[사설] Surge in lending rates, household debt risk measures are urgent

The rise in market interest rates is unusual, as banks’ interest rates on household loans have risen significantly. The main factor is the growing fear of inflation due to anticipation of economic improvement along with vaccination, as money has been too loose around the world since the Corona 19 crisis. Domestically, financial authorities are raising real interest rates by drastically reducing banks’ loan limits and preferential interest rates to reduce household debt.

The personal credit loan rates of the four major commercial banks (KB Kookmin, Shinhan, Hana, and Woori Bank) were 2.59 to 3.65% per year as of the 25th of last month. Compared to the 1.99 to 3.51% at the end of July last year, the lower end has increased by 0.6 percentage points (p) in six months. The mortgage interest rate also slightly increased from 2.25% to 2.34%.

The interest rate for short-term financial bonds (less than one year), which is the standard of interest rates on credit loans, is linked to the increase in long-term interest rates, showing a steady rise. In particular, interest rate uncertainty in the US is the biggest variable. US Treasury yields are soaring. Due to concerns over tightening, the 10-year Treasury bond yield surged from 1.09% in early February to 1.54% on the 25th. It has calmed down to 1.43% on the 26th, but it is similar to that before Corona 19.

Despite Fed Chairman Jerome Powell’s negative stance on austerity, there are dominant observations that interest rate volatility will increase. The domestic stock market fluctuated significantly last week due to market uncertainty, and the won-dollar exchange rate rose to 1123.5 won, which jumped 15.7 won on the 26th. A large amount of foreign capital was drained due to the hedging sentiment.

It is highly likely that inflation concerns will fuel market interest rates. The problem is our huge household debt. At the end of last year, the balance of household debt was 173.71 trillion won, an increase of 12.5 trillion won in one year. As the house price soared, the’debt investment’ (investing in stocks by debt) has increased significantly along with the loan of’younger’ (which attracts even the soul). In the meantime, the stock market has been overheated due to the debts of individual investors. However, if the economic improvement is delayed, the possibility of a rapid crash cannot be ruled out. As the interest burden on the debtors increases, households face serious risks. SMEs, whose funding situation is weak, increase their financing rates, which intensifies the difficulties and raises concerns about insolvency.

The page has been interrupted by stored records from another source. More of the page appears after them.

/-- Bytes before a start delimiter are skipped one by one (R172). -/
theorem core_run_skipped (hf : s.fsm = .hunt) (hc : ∀ p ∈ c, p.1 ≠ 0x7E) (hi : s.inputs = rxBytes c ++ rest) :
    ∃ a, Sys2Proof.core.run c.length s = .next (s.took rest a) := by
  induction c generalizing s with
  | nil =>
    obtain rfl : s.inputs = rest := hi
    exact ⟨s.authOk, rfl⟩
  | cons p c ih =>
    obtain ⟨hp, hc'⟩ := List.forall_mem_cons.mp hc
    have hstep : step s = .next (s.took (rxBytes c ++ rest) p.2) := by
      rw [step_rx hi, rxInstr_of_hunt _ hf, decodeHunt_of_ne hp]
      rfl
    obtain ⟨a, ha⟩ := ih (s := s.took (rxBytes c ++ rest) p.2) hf hc' rfl
    exact ⟨a, by rw [List.length_cons, core_run_succ _ hstep, ha]; rfl⟩

/-- The first delimiter of a stream opens a frame (R173). -/
theorem core_run_openFrame (hf : s.fsm = .hunt) (hc : ∀ p ∈ c, p.1 ≠ 0x7E)
    (hi : s.inputs = rxBytes c ++ .rx (.byte 0x7E) a :: rest) :
    Sys2Proof.core.run (c.length + 1) s = .next (s.took rest a).openFrame := by
  obtain ⟨a', hskip⟩ := core_run_skipped hf hc hi
  exact (core_run_append _ _ hskip).trans (core_run_succ 0 (step_delim_of_hunt hf rfl))

/-- The content of an open frame and its end delimiter put out the unbounded verdict on the content
(R175, R185). -/
theorem core_run_closeFrame (hi : s.inputs = rxBytes c ++ .rx (.byte 0x7E) a :: rest)
    (hc : ∀ p ∈ c, p.1 ≠ 0x7E) :
    ∃ t : State, Sys2Proof.core.run (c.length + 1) s.openFrame = .next t ∧ t.inputs = rest ∧ t.fsm = .hunt ∧
      t.cfg = s.cfg ∧ t.evt = s.evt ++ [completePayload s.cfg (unescape (c.map Prod.fst)) a] := by
  obtain ⟨u, hu, hrest, hdec⟩ := core_run_content (s := s.openFrame) rfl hc hi
  have hpushed : s.openFrame.Pushed (u.took rest a).flushEsc (unescape (c.map Prod.fst)) := by
    have hdec' : s.openFrame.Decoded (u.took rest a) (c.map Prod.fst) := { hdec with }
    exact hdec'.pushed_flushEsc rfl
  have hverdict := hpushed.verdict_eq rfl rfl
  have hcfg : u.cfg = s.cfg := hdec.cfg
  have hevt : u.evt = s.evt := hdec.evt
  have hlast := core_run_succ 0 (step_delim_of_inframe hdec.fsm hrest)
  exact ⟨_, (core_run_append _ _ hu).trans hlast, by simp, by simp, by simp [hcfg], by simp [hverdict, hevt, hcfg]⟩

/-- One RawFrame of the stream, with the bytes skipped before it (R170, R185). -/
theorem core_run_frame {skipped : List (Byte × Bool)} {a' : Bool} (hf : s.fsm = .hunt)
    (hskipped : ∀ p ∈ skipped, p.1 ≠ 0x7E) (hc : ∀ p ∈ c, p.1 ≠ 0x7E)
    (hi : s.inputs = rxBytes skipped ++ .rx (.byte 0x7E) a' :: (rxBytes c ++ .rx (.byte 0x7E) a :: rest)) :
    ∃ t : State, Sys2Proof.core.run (skipped.length + 1 + (c.length + 1)) s = .next t ∧ t.inputs = rest ∧
      t.fsm = .hunt ∧ t.cfg = s.cfg ∧
      t.evt = s.evt ++ [completePayload s.cfg (unescape (c.map Prod.fst)) a] := by
  rw [core_run_append _ _ (core_run_openFrame hf hskipped hi)]
  exact core_run_closeFrame rfl hc

end Parts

The financial authorities will come up with measures to manage household debt in the middle of this month. The core content is that the total debt principal and interest repayment ratio (DSR) is applied individually, and money is loaned according to the repayment ability based on principal and interest and income. There is also a plan to repay the principal and interest on a monthly credit loan.

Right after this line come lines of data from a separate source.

/-- The row of the command table a command belongs to, as the table spells it. -/
def Instr.mnemonic : Instr → String
  | .vbusRise => "VBUS_RISE"
  | .resetNRise => "RESET_N_RISE"
  | .powerLoss _ _ => "POWER_LOSS"
  | .pgoodRise _ => "PGOOD_RISE"
  | .railsTimeout => "RAILS_TIMEOUT"
  | .pllLock => "PLL_LOCK"
  | .pllLockTimeout => "PLL_LOCK_TIMEOUT"
  | .bistDone _ => "BIST_DONE"
  | .imageLoad _ _ _ _ _ => "IMAGE_LOAD"
  | .islandSelftestDone _ => "ISLAND_SELFTEST_DONE"
  | .enterRun _ => "ENTER_RUN"
  | .cycStart _ => "CYC_START"
  | .halfTick => "HALF"
  | .currentStage => "CURRENT_STAGE"
  | .vbusLow => "VBUS_LOW"
  | .inCut => "IN_CUT"
  | .loopOverrun _ => "LOOP_OVERRUN"
  | .arbTick => "ARB_TICK"
  | .planExhausted _ => "PLAN_EXHAUSTED"
  | .trajEnd => "TRAJ_END"
  | .trajLate _ => "TRAJ_LATE"
  | .snap => "SNAP"
  | .usTick => "US_TICK"
  | .pllLoss _ => "PLL_LOSS"
  | .sramScrubError _ _ => "SRAM_SCRUB_ERROR"
  | .extFault => "EXT_FAULT"
  | .overtemp => "OVERTEMP"
  | .regWrite _ _ _ _ => "REG_WRITE"
  | .bar2Write _ _ _ => "BAR2_WRITE"
  | .eventWriteBack _ _ _ => "EVENT_WRITE_BACK"
  | .counterLoad _ => "COUNTER_LOAD"
  | .guardValueWrite _ _ _ => "GUARD_VALUE_WRITE"
  | .guardTimeout _ => "GUARD_TIMEOUT"
  | .csrParity _ => "CSR_PARITY"
  | .clockRegate _ => "CLOCK_REGATE"
  | .pcieReset _ => "PCIE_RESET"
  | .msixUnmask _ => "MSIX_UNMASK"
  | .mspiWriteFrame _ => "MSPI_WRITE_FRAME"
  | .mspiReadFrame _ => "MSPI_READ_FRAME"
  | .dmaStart _ => "DMA_START"
  | .dmaAbort _ => "DMA_ABORT"
  | .dmaEnd _ _ _ => "DMA_END"
  | .dmaHostTimeout _ _ => "DMA_HOST_TIMEOUT"
  | .tunnelStart => "TUNNEL_START"
  | .tunnelRequest _ _ _ => "TUNNEL_REQUEST"
  | .tunnelResponse _ _ _ => "TUNNEL_RESPONSE"
  | .tunnelTimeout => "TUNNEL_TIMEOUT"
  | .nomTrimWrite _ _ => "NOM_TRIM_WRITE"
  | .syncReceive _ _ _ => "SYNC_RECEIVE"
  | .ppsInEdge _ _ => "PPS_IN_EDGE"
  | .todAlign => "TOD_ALIGN"
  | .ppsLoss _ => "PPS_LOSS"
  | .ppsOutPulse => "PPS_OUT_PULSE"
  | .evModeWrite _ _ => "EV_MODE_WRITE"
  | .evArm _ => "EV_ARM"
  | .evTgtWrite _ _ _ => "EV_TGT_WRITE"
  | .tevFire _ _ => "TEV_FIRE"
  | .trigCapture _ _ _ => "TRIG_CAPTURE"
  | .portModeWrite _ _ => "PORT_MODE_WRITE"
  | .portSignalDetect _ => "PORT_SIGNAL_DETECT"
  | .portSignalLoss _ => "PORT_SIGNAL_LOSS"
  | .portAlign _ _ => "PORT_ALIGN"
  | .alignLoss _ _ => "ALIGN_LOSS"
  | .frameReceive _ _ _ => "FRAME_RECEIVE"
  | .egressSend _ => "EGRESS_SEND"
  | .delayReqSend => "DELAY_REQ_SEND"
  | .delayReqReceive _ _ _ => "DELAY_REQ_RECEIVE"
  | .delayRspReceive _ _ _ => "DELAY_RSP_RECEIVE"
  | .delayRspTimeout _ => "DELAY_RSP_TIMEOUT"
  | .dlyValidLoss _ => "DLY_VALID_LOSS"
  | .helloReceive _ _ _ => "HELLO_RECEIVE"
  | .discoveryStart => "DISCOVERY_START"
  | .probeReceive _ _ _ => "PROBE_RECEIVE"
  | .reportReceive _ _ _ => "REPORT_RECEIVE"
  | .tableReceive _ _ _ => "TABLE_RECEIVE"
  | .commitReceive _ _ _ => "COMMIT_RECEIVE"
  | .discAckReceive _ _ _ => "DISC_ACK_RECEIVE"
  | .discNackReceive _ _ _ => "DISC_NACK_RECEIVE"
  | .discRetryTimeout => "DISC_RETRY_TIMEOUT"
  | .discoveryRepeat => "DISCOVERY_REPEAT"
  | .prbsChkEnable _ => "PRBS_CHK_ENABLE"
  | .prbsInj _ => "PRBS_INJ"
  | .injCode _ => "INJ_CODE"
  | .injCrc _ => "INJ_CRC"
  | .prbsLock _ => "PRBS_LOCK"
  | .prbsLockLoss _ _ _ => "PRBS_LOCK_LOSS"
  | .enterListen => "ENTER_LISTEN"
  | .listenTimerExpire => "LISTEN_TIMER_EXPIRE"
  | .dawnReceive _ _ _ => "DAWN_RECEIVE"
  | .dawnWaitTimeout => "DAWN_WAIT_TIMEOUT"
  | .dawnWindowEnd => "DAWN_WINDOW_END"
  | .noSyncTimeout => "NO_SYNC_TIMEOUT"
  | .integrationTimeout => "INTEGRATION_TIMEOUT"
  | .holdMaxSilence => "HOLD_MAX_SILENCE"
  | .zenithSuccession => "ZENITH_SUCCESSION"
  | .slotTx _ => "SLOT_TX"
  | .windowClose _ => "WINDOW_CLOSE"
  | .ageFault _ => "AGE_FAULT"
  | .echoReceive _ _ _ => "ECHO_RECEIVE"
  | .modePropose _ _ => "MODE_PROPOSE"
  | .quadTransition _ _ _ _ => "QUAD_TRANSITION"
  | .quadFault _ => "QUAD_FAULT"
  | .zEdge _ => "Z_EDGE"
  | .stepInputEdge _ _ _ => "STEP_INPUT_EDGE"
  | .standstillTimeout _ _ => "STANDSTILL_TIMEOUT"
  | .encWordDone _ _ => "ENC_WORD_DONE"
  | .encFault _ => "ENC_FAULT"
  | .encStandstill _ _ => "ENC_STANDSTILL"
  | .divOutputStep _ _ => "DIV_OUTPUT_STEP"
  | .divCtlWrite _ _ => "DIV_CTL_WRITE"
  | .divRatioWrite _ _ => "DIV_RATIO_WRITE"
  | .rseqTrigger _ _ => "RSEQ_TRIGGER"
  | .conversionDone _ _ => "CONVERSION_DONE"
  | .cmpEvent _ _ => "CMP_EVENT"
  | .adcCal _ => "ADC_CAL"
  | .calStart _ => "CAL_START"
  | .calStepEnd _ => "CAL_STEP_END"
  | .calDone _ _ => "CAL_DONE"
  | .calWaitTimeout _ => "CAL_WAIT_TIMEOUT"
  | .bgWindowEnd _ _ _ => "BG_WINDOW_END"
  | .bgTrimUpdate _ _ => "BG_TRIM_UPDATE"
  | .trajNop _ _ _ => "TRAJ_NOP"
  | .moveAbs _ _ _ => "MOVE_ABS"
  | .moveRel _ _ _ => "MOVE_REL"
  | .jogPos _ _ _ => "JOG_POS"
  | .jogNeg _ _ _ => "JOG_NEG"
  | .axisStop _ _ _ => "STOP"
  | .axisResume _ _ _ => "RESUME"
  | .axisLimits _ _ _ => "LIMITS"
  | .gearEngage _ _ _ => "GEAR_ENGAGE"
  | .gearChange _ _ _ => "GEAR_CHANGE"
  | .gearOff _ _ _ => "GEAR_OFF"
  | .setPos _ _ _ => "SET_POS"
  | .pathOn _ => "PATH_ON"
  | .pathOff _ => "PATH_OFF"
  | .groupStop _ => "GROUP_STOP"
  | .groupResume _ => "GROUP_RESUME"
  | .stepEmit _ _ => "STEP_EMIT"
  | .energise _ => "ENERGISE"
  | .deenergise _ => "DEENERGISE"
  | .bootEnd _ => "BOOT_END"
  | .compTimeout _ => "COMP_TIMEOUT"
  | .angOfsWrite _ _ _ => "ANG_OFS_WRITE"
  | .tripInput _ _ => "TRIP_INPUT"
  | .tripClr _ => "TRIP_CLR"
  | .feedbackReceive _ _ _ => "FEEDBACK_RECEIVE"
  | .solvPublish _ => "PUBLISH"
  | .solvCold _ => "COLD"
  | .solveStart => "SOLVE_START"
  | .factorDone => "FACTOR_DONE"
  | .iterationDone => "ITERATION_DONE"
  | .checkDone => "CHECK_DONE"
  | .outputDone => "OUTPUT_DONE"
  | .solvDeadline _ => "SOLV_DEADLINE"
  | .solvFrameReceive _ _ _ => "SOLV_FRAME_RECEIVE"
  | .arbReserve _ _ => "RESERVE"
  | .arbExtend _ _ => "EXTEND"
  | .arbRelease _ _ => "RELEASE"
  | .arbRevoke _ _ => "ARB_REVOKE"
  | .arbFrameReceive _ _ _ => "ARB_FRAME_RECEIVE"
  | .reservationExpire => "RESERVATION_EXPIRE"
  | .arbRetryTimeout _ _ => "ARB_RETRY_TIMEOUT"
  | .restoreEnd => "RESTORE_END"
  | .spNop _ => "NOP"
  | .spAdd _ _ _ _ => "ADD"
  | .spSub _ _ _ _ => "SUB"
  | .spAnd _ _ _ _ => "AND"
  | .spOr _ _ _ _ => "OR"
  | .spXor _ _ _ _ => "XOR"
  | .spAsh _ _ _ _ => "ASH"
  | .spLsh _ _ _ _ => "LSH"
  | .spMul _ _ _ _ => "MUL"
  | .spMulh _ _ _ _ => "MULH"
  | .spMin _ _ _ _ => "MIN"
  | .spMax _ _ _ _ => "MAX"
  | .spAbs _ _ _ => "ABS"
  | .spNeg _ _ _ => "NEG"
  | .spCmp _ _ _ => "CMP"
  | .spMov _ _ _ => "MOV"
  | .spMfc _ _ _ => "MFC"
  | .spMtc _ _ _ => "MTC"
  | .spExa _ _ _ _ => "EXA"
  | .spLda _ _ _ _ => "LDA"
  | .spClra _ _ => "CLRA"
  | .spNorm _ _ _ => "NORM"
  | .spAdda _ _ _ => "ADDA"
  | .spAddi _ _ _ _ => "ADDI"
  | .spAndi _ _ _ _ => "ANDI"
  | .spOri _ _ _ _ => "ORI"
  | .spXori _ _ _ _ => "XORI"
  | .spMovi _ _ _ => "MOVI"
  | .spMovhi _ _ _ => "MOVHI"
  | .spAshi _ _ _ _ => "ASHI"
  | .spLshi _ _ _ _ => "LSHI"
  | .spLd _ _ _ _ => "LD"
  | .spSt _ _ _ _ => "ST"
  | .spLdg _ _ _ _ => "LDG"
  | .spStg _ _ _ _ => "STG"
  | .spCmpi _ _ _ => "CMPI"
  | .spModa _ _ _ => "MODA"
  | .spJ _ _ => "J"
  | .spJc _ _ _ => "JC"
  | .spCall _ _ => "CALL"
  | .spRet _ => "RET"
  | .spJr _ _ => "JR"
  | .spLoopi _ _ _ => "LOOPI"
  | .spLoop _ _ _ => "LOOP"
  | .spEndl _ => "ENDL"
  | .spGettask _ _ => "GETTASK"
  | .spTdone _ _ _ => "TDONE"
  | .spTpost _ _ _ => "TPOST"
  | .spRfe _ => "RFE"
  | .spSync _ => "SYNC"
  | .spBset _ _ => "BSET"
  | .spBclr _ _ => "BCLR"
  | .spMpy _ _ _ _ _ _ => "MPY"
  | .spMac _ _ _ _ _ _ => "MAC"
  | .spMsu _ _ _ _ _ _ => "MSU"
  | .spMovp _ _ _ => "MOVP"
  | .spTap _ _ _ _ => "TAP"
  | .spMacm _ _ _ _ => "MACM"
  | .spClrm _ _ _ _ => "CLRM"
  | .eventTake _ => "EVENT_TAKE"
  | .taskHandover _ _ => "TASK_HANDOVER"
  | .spHalt _ => "SP_HALT"
  | .spResume _ => "SP_RESUME"
  | .spStep _ => "SP_STEP"
  | .doorRing _ => "DOOR_RING"
  | .schedPost _ _ _ => "SCHED_POST"
  | .schedDpost _ _ => "SCHED_DPOST"
  | .delayDue _ => "DELAY_DUE"
  | .periodDue _ => "PERIOD_DUE"
  | .affinityExpire _ => "AFFINITY_EXPIRE"
  | .mailboxWrite _ _ _ => "MAILBOX_WRITE"
  | .contrailReset => "CONTRAIL_RESET"
  | .safeEvaluation => "SAFE_EVALUATION"
  | .discFault _ => "DISC_FAULT"
  | .stopTExpire _ => "STOP_T_EXPIRE"
  | .offPulse _ => "OFF_PULSE"
  | .xlink => "XLINK"
  | .cmdMismatch => "CMD_MISMATCH"
  | .safeSupply => "SUPPLY"
  | .safeClock _ => "CLOCK"
  | .periodicTest _ => "PERIODIC_TEST"
  | .safeBind _ _ => "SAFE_BIND"
  | .safeBindDone _ => "SAFE_BIND_DONE"
  | .ssmResult => "SSM_RESULT"
  | .pstopEnd _ => "PSTOP_END"
  | .safeMsgReceive _ _ _ => "SAFE_MSG_RECEIVE"
  | .smsgWd _ => "SMSG_WD"
  | .redListenEnd => "RED_LISTEN_END"
  | .stateFrameReceive _ _ => "STATE_FRAME_RECEIVE"
  | .bulkFrameReceive _ _ => "BULK_FRAME_RECEIVE"
  | .redHelloReceive _ _ => "RED_HELLO_RECEIVE"
  | .redWatchdog => "RED_WATCHDOG"
  | .relinquishReceive _ _ => "RELINQUISH_RECEIVE"
  | .takeover => "TAKEOVER"
  | .redRelease _ => "RED_RELEASE"
  | .redDrill _ => "DRILL"
  | .drillFrameReceive _ _ => "DRILL_FRAME_RECEIVE"
  | .pwrReq _ _ => "PWR_REQ"
  | .pwrFabReq _ _ => "PWR_FAB_REQ"
  | .quiesceEnd => "QUIESCE_END"
  | .quiesceTimeout => "QUIESCE_TIMEOUT"
  | .entryDone => "ENTRY_DONE"
  | .exitDone => "EXIT_DONE"
  | .wakeInput _ => "WAKE_INPUT"
  | .pwrPerf _ _ _ => "PWR_PERF"
  | .solvDividerChange _ => "SOLV_DIVIDER_CHANGE"
  | .statusPoll _ => "STATUS_POLL"
  | .voutTimeout => "VOUT_TIMEOUT"
  | .pgoodLoss => "PGOOD_LOSS"
  | .pmbAlert _ => "PMB_ALERT"
  | .pmbusPoll _ _ _ => "PMBUS_POLL"
  | .companionLoadStart => "COMPANION_LOAD_START"
  | .comploadAckReceive _ _ _ => "COMPLOAD_ACK_RECEIVE"
  | .comploadNackReceive _ _ _ => "COMPLOAD_NACK_RECEIVE"
  | .comploadReadyReceive _ _ _ => "COMPLOAD_READY_RECEIVE"
  | .comploadAckTimeout => "COMPLOAD_ACK_TIMEOUT"
  | .readyTimeout => "READY_TIMEOUT"
  | .updWinWrite _ _ _ _ => "UPD_WIN_WRITE"
  | .updOpen _ _ => "OPEN"
  | .updProgram _ _ _ => "PROGRAM"
  | .updCommit _ _ => "COMMIT"
  | .updAbort _ _ => "UPD_ABORT"
  | .updRetain _ _ _ => "RETAIN"
  | .updWorkDone _ => "UPD_WORK_DONE"
  | .updIdleExpire => "UPD_IDLE_EXPIRE"
  | .patchSelWrite _ => "PATCH_SEL_WRITE"
  | .patchIdxWrite _ => "PATCH_IDX_WRITE"
  | .patchDataWrite _ => "PATCH_DATA_WRITE"
  | .patchApply => "APPLY"
  | .patchAbort => "PATCH_ABORT"
  | .tapReset => "TAP_RESET"
  | .jtagExtest => "EXTEST"
  | .jtagSamplePreload => "SAMPLE_PRELOAD"
  | .jtagIdcode => "IDCODE"
  | .jtagHighz => "HIGHZ"
  | .jtagClamp => "CLAMP"
  | .jtagExtestPulse => "EXTEST_PULSE"
  | .jtagExtestTrain => "EXTEST_TRAIN"
  | .jtagBypass => "BYPASS"
  | .pwmValley _ => "PWM_VALLEY"
  | .regRead _ _ _ => "REG_READ"
  | .bar2Read _ => "BAR2_READ"
  | .pcieConfigWrite _ => "PCIE_CONFIG_WRITE"
  | .illegalOpcode _ => "ILLEGAL_OPCODE"
  | .globalStoreEffect _ => "GLOBAL_STORE_EFFECT"
  | .faultNNetHigh => "FAULT_N_NET_HIGH"
  | .safeClockRestored => "SAFE_CLOCK_RESTORED"
  | .inputSample _ _ _ => "INPUT_SAMPLE"
  | .railsRetry => "RAILS_RETRY"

Increased volatility in interest rates is raising household debt and financial market risks more than ever. Along with concerns about inflation, the post-storm of rising interest rates from the US is already visible. There is an urgent need for sophisticated measures to stabilize the financial market while minimizing the impact of the vulnerable class due to debt. There is a great concern that the economic recovery and financial stability will be missed and the suffering of the household will increase.